How do I do a binary classification with GLMnet, or Lasso?


#1

I wanted to include GLMnet and Lasso in
http://white.ucc.asn.au/2017/12/18/7-Binary-Classifier-Libraries-in-Julia.html

But I outright could not work out how to use them.

I feel like they can be used for this,
but maybe I just don’t understand what they are for at all


#2

You mean theoretically? These “shrinkage” methods have two common uses

  1. they can be used to shrink (often to 0) parameters estimates in a large parameter model, e.g. you have 100 candidate parameters and when you fit the model many of them look significant but you wanted a parsimonious model, so you would use things like elastic net etc.
  2. when you don’t have that much data but you want to stabilise some of parameter estimates to make them more moderate; there are some studies that shows some of these methods are equivalent to adding data points to your dataset.

This is a pretty rough overview, but the only times I recall applying these methods is in situation 1. where I have lots of candidate explanatory variables but I wanted to reasonable check on the parameters to estimate.

Also using these method can be tricky sometimes as you often have to tune some hyperparameters as well. These parameters can serve many purposes, but some important one control how much large parameter estimates impact your final estimate, and to find the “optimal” hyperparameter you would often use cross-validation technique which are computationally intensive, so I didn’t find them that useful for really large datasets. Also there are other ways to help select variables in large-data settings, so you don’t have to use these shrinkage methods; but they are still useful to understand and to benchmark your results with.


#3

I have used GLMnet with LASSO quite a bit for classification in R. It’s just like other GLM-like linear models; you give it input variables, a boolean output variable, and it returns a model. Actually it gives you a range of models that vary by lambda, its hyperparameter - different lambdas give you different coefficient mixes. So, you can then use CV or similar methods to get the best-performing lambda. GLMnet also works well for cox and regression models. Elasticnet is related, with a better penalty mechanism.

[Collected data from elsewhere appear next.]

-- ==== Sys2Proof/Tests/Slice0.lean ====
section
/-! SUPPORT. The model's own tests. Expected values are those of spec/95_test_vectors.md (the vector's name
stands in the comment) or are written out from the encoding table of 30_encoding.md R46. The last part holds,
for every statement that has hypotheses, a theorem that shows a state and operands meeting them. -/

namespace Sys2Proof.Tests

open Sys2Proof.Machine

set_option Elab.async false

/-! ## Helpers -/

/-- The outcome is a next state of which `p` holds. -/
def nextIs (o : Result) (p : State → Bool) : Bool :=
  match o with
  | .next t => p t
  | .fault _ => false
  | .refused _ => false

/-- The reset state with steps to come. -/
def idleWith (es : List Event) : State := { State.reset with inputs := es }

/-- The reset state with a command in flight and steps to come. -/
def busyWith (w : Word) (es : List Event) : State :=
  { State.reset with phase := .busy, cur := w, inputs := es }

/-- The command word `w` taken to completion at once in `s`. -/
def completes (w : Word) (s : State) (p : State → Bool) : Bool :=
  nextIs (step { s.accept w with inputs := [] }) p

/-- A host read or write of the register at an offset; BASE is 0 in these states. -/
def rd (off : Nat) : Event := .host (.read 4 off)

def wr (off : Nat) (v : Word) : Event := .host (.write 4 off v)

/-! ## Well-formedness: an ill-formed term for each check, and the boundary values that pass -/

theorem test_wf_padDes : (Instr.padDes 8#4).wf = false ∧ (Instr.padDes 15#4).wf = false ∧
    (Instr.padDes 7#4).wf = true := by decide

theorem test_wf_b64e : (Instr.b64e 0#4).wf = false ∧ (Instr.b64e 4#4).wf = false ∧
    (Instr.b64e 1#4).wf = true ∧ (Instr.b64e 3#4).wf = true := by decide

theorem test_wf_padAes : (Instr.padAes 0#4).wf = true ∧ (Instr.padAes 15#4).wf = true := by decide

/-! ## Decoding: each row of R46 written out as RSV, ARG, ALG, OP -/

/-- A word from its four fields, written in binary. -/
def fields (rsv : BitVec 20) (arg alg op : BitVec 4) : Word := rsv ++ arg ++ alg ++ op

theorem test_decode_block_core :
    decode (fields 0#20 0b0000#4 0b0000#4 0b0001#4) = .ok .encAes ∧
    decode (fields 0#20 0b0000#4 0b0001#4 0b0001#4) = .ok .encDes ∧
    decode (fields 0#20 0b0000#4 0b0000#4 0b0010#4) = .ok .decAes ∧
    decode (fields 0#20 0b0000#4 0b0001#4 0b0010#4) = .ok .decDes ∧
    decode (fields 0#20 0b0000#4 0b0000#4 0b0101#4) = .ok .kschedAes ∧
    decode (fields 0#20 0b0000#4 0b0001#4 0b0101#4) = .ok .kschedDes ∧
    decode (fields 0#20 0b0000#4 0b0000#4 0b0110#4) = .ok .knormAes ∧
    decode (fields 0#20 0b0000#4 0b0001#4 0b0110#4) = .ok .knormDes := by decide

theorem test_decode_cbc :
    decode (fields 0#20 0b0000#4 0b0000#4 0b0011#4) = .ok .cbceAes ∧
    decode (fields 0#20 0b0000#4 0b0001#4 0b0011#4) = .ok .cbceDes ∧
    decode (fields 0#20 0b0000#4 0b0000#4 0b0100#4) = .ok .cbcdAes ∧
    decode (fields 0#20 0b0000#4 0b0001#4 0b0100#4) = .ok .cbcdDes ∧
    decode (fields 0#20 0b0000#4 0b0000#4 0b0111#4) = .ok .ivgenAes ∧
    decode (fields 0#20 0b0000#4 0b0001#4 0b0111#4) = .ok .ivgenDes ∧
    decode (fields 0#20 0b0101#4 0b0000#4 0b1000#4) = .ok (.padAes 5#4) ∧
    decode (fields 0#20 0b0111#4 0b0001#4 0b1000#4) = .ok (.padDes 7#4) ∧
    decode (fields 0#20 0b0000#4 0b0000#4 0b1001#4) = .ok .unpadAes ∧
    decode (fields 0#20 0b0000#4 0b0001#4 0b1001#4) = .ok .unpadDes := by decide

theorem test_decode_transcoder :
    decode (fields 0#20 0b0010#4 0b0000#4 0b1010#4) = .ok (.b64e 2#4) ∧
    decode (fields 0#20 0b0000#4 0b0000#4 0b1011#4) = .ok .b64d := by decide

/-- The errors of L2.9, one word at each edge of each check of R50. -/
theorem test_decode_errors :
    [0x00000000#32, 0x0000000C#32, 0x0000000F#32, 0x00001001#32, 0x80000001#32, 0x0000001A#32, 0x0000001B#32,
      0x000000F0#32, 0x00000101#32, 0x00000109#32, 0x00000117#32, 0x0000000A#32, 0x0000040A#32, 0x0000010B#32,
      0x00000818#32, 0x00000918#32].all (fun w => decide (decode w = .error .illegalCommand)) = true ∧
    [0x00000021#32, 0x000000F1#32, 0x00000F29#32].all
      (fun w => decide (decode w = .error .unknownAlgorithm)) = true := by decide

/-- The host's numbering of bits: the word itself, and nothing above bit 31. -/
theorem test_decodeTableWord :
    decodeTableWord 32 0x718 = some (.padDes 7#4) ∧ decodeTableWord 32 0x818 = none ∧
    decodeTableWord 40 0x100000001 = none := by decide

/-! ## The instructions (L2.5 to L2.8) -/

/-- BC1. -/
theorem test_encAes : completes 0x001#32
    { State.reset with key := 0x000102030405060708090a0b0c0d0e0f#128, keylen := 16#8,
                       din := 0x00112233445566778899aabbccddeeff#128 }
    (fun t => t.dout == 0x69c4e0d86a7b0430d8cdb78070b4c55a#128 && t.statusWord == 0x002#32) = true := by
  decide +kernel

/-- BC5. -/
theorem test_encAes_keylen : completes 0x001#32
    { State.reset with keylen := 17#8, din := 0x00112233445566778899aabbccddeeff#128 }
    (fun t => t.dout == 0#128 && t.statusWord == 0x012#32) = true := by decide +kernel

/-- BC6. -/
theorem test_encDes : completes 0x011#32
    { State.reset with key := 0x133457799bbcdff1aaaaaaaaaaaaaaaa#128, keylen := 8#8,
                       din := 0x0123456789abcdef5555555555555555#128, dout := BitVec.allOnes 128 }
    (fun t => t.dout == 0x85e813540f0ab4050000000000000000#128 && t.err == .none) = true := by decide +kernel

But this may not be what you were asking. I can’t tell. What did you try and what didn’t work?


#4

If you’re looking for documentation on expressing classification as a GLMnet problem,
have you looked at the “Logistic” section in the test suite of GLMnet.jl, and maybe the examples for the original R package(PDF)?

If you want a suggestion for making your example suitable for this sort of thing, consider regressing on coefficients for an expansion in orthogonal polynomials of the coordinates.


#5

GLMnet and Lasso are both regularized (or Bayesian) estimators. However, those are not classification models; those can be used in linear probability model or probit/logit as probability models. One can then use the probability estimates for a linear binary classifier in the second step. An alternative is to train a linear classifier.